[Stored data entries]
Segment Open
/-- Preemptable traffic is held at a position: the last Hold or Release of the list before it, cyclically (R134). -/
def GateCfg.holdAt (c : GateCfg) (pos : Nat) : Bool :=
  let q := c.segs
  let i := c.segAt pos
  match ((q.drop (i + 1) ++ q.take (i + 1)).filter (fun x => x.2.2.2 != 0)).getLast? with
  | some x => x.2.2.2 == 1
  | none => false

/-- Start of the cycle that holds view v; `till`: B' and EXT of a configuration about to take over (R130, R131). -/
def GateCfg.cycleStart (c : GateCfg) (v : Nat) (till : Option (Nat × Nat)) : Int :=
  let k : Int := ((v : Int) - c.base) / (c.cycle : Int)
  let st : Int := c.base + k * c.cycle
  match till with
  | some (b, ext) => if 0 < k ∧ (b : Int) < st + c.cycle ∧ (b : Int) - st < ext then st - c.cycle else st
  | none => st

/-- The configuration in force at view v with the takeover ahead of it. -/
def PortSt.gateCfg (x : PortSt) (v : Nat) : Option (GateCfg × Option (Nat × Nat)) :=
  match x.gatePend, x.gateOper with
  | some p, some o => if reached v p.base then some (p, none) else some (o, some (p.base, p.ext))
  | some p, none => if reached v p.base then some (p, none) else none
  | none, some o => some (o, none)
  | none, none => none

/-- The datum that times a port's gates. -/
def PortSt.gateTen (x : PortSt) : Option Nat :=
  match x.gateOper, x.gatePend with
  | some o, _ => some o.ten
  | none, some p => some p.ten
  | none, none => none

/-- Gate states and hold of a port at a view of its datum (R130, R131, R134). -/
def PortSt.gatesFor (x : PortSt) (init v : Nat) : Nat × Bool :=
  match x.gateCfg v with
  | none => (init, false)
  | some (c, till) =>
    let pos := ((v : Int) - c.cycleStart v till).toNat
    (c.gatesAt pos, c.holdAt pos)

/-- Gate states and hold of port n now. -/
def State.gatesNow (s : State) (n : Nat) : Nat × Bool :=
  let init := s.fld (PORT_GCTLn n) PORT_GCTLn_INIT_GATES
  if !s.flag (PORT_GCTLn n) PORT_GCTLn_EN then (init, false)
  else
    match (s.port n).gateTen with
    | none => (init, false)
    | some t => (s.port n).gatesFor init (s.viewNow t)

/-- The next entry boundary after view v. -/
def PortSt.nextBoundary (x : PortSt) (v : Nat) : Option Nat :=
  match x.gateCfg v with
  | none => match x.gatePend with | some p => some p.base | none => none
  | some (c, till) =>
    let st := c.cycleStart v till
    let b := ((c.segs.map (fun y => st + y.1)) ++ [st + c.cycle]).find? (fun t => decide ((v : Int) < t))
    match b, till with
    | some t, some (e, _) => some (min t.toNat e)
    | some t, none => some t.toNat
    | none, some (e, _) => some e
    | none, none => none

/-- The tenant time at which queue q next closes, within a number of boundaries. -/
def PortSt.closeFrom (x : PortSt) (init q : Nat) : Nat → Nat → Option Nat
  | 0, _ => none
  | k + 1, v =>
    match x.nextBoundary v with
    | none => none
    | some b => if (x.gatesFor init b).1.testBit q then x.closeFrom init q k b else some b

/-- The tenant time at which queue q next closes: in the running list, whose at most 64 entries a look at 200 boundaries
covers, or where that never closes it, at or after the takeover of a pending one (R132). -/
def PortSt.nextClose (x : PortSt) (init q v : Nat) : Option Nat :=
  match x.closeFrom init q 200 v, x.gatePend with
  | some b, _ => some b
  | none, some p => if reached v p.base then none else if (x.gatesFor init p.base).1.testBit q then x.closeFrom init q 200 p.base else some p.base
  | none, none => none

/-- The tick at which queue q of port n next closes, under the record in force (R132). -/
def State.closeTick (s : State) (n q : Nat) : Option Nat :=
  if !s.flag (PORT_GCTLn n) PORT_GCTLn_EN then none
  else
    match (s.port n).gateTen with
    | none => none
    | some t =>
      match (s.port n).nextClose (s.fld (PORT_GCTLn n) PORT_GCTLn_INIT_GATES) q (s.viewNow t) with
      | none => none
      | some b => some (((s.datum t).inForce s.mer).tickOf b)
Segment Closed
What is required => In these entries, some lines may contain the string "false". Give the number of such lines and nothing more.

Result of the exercise => 4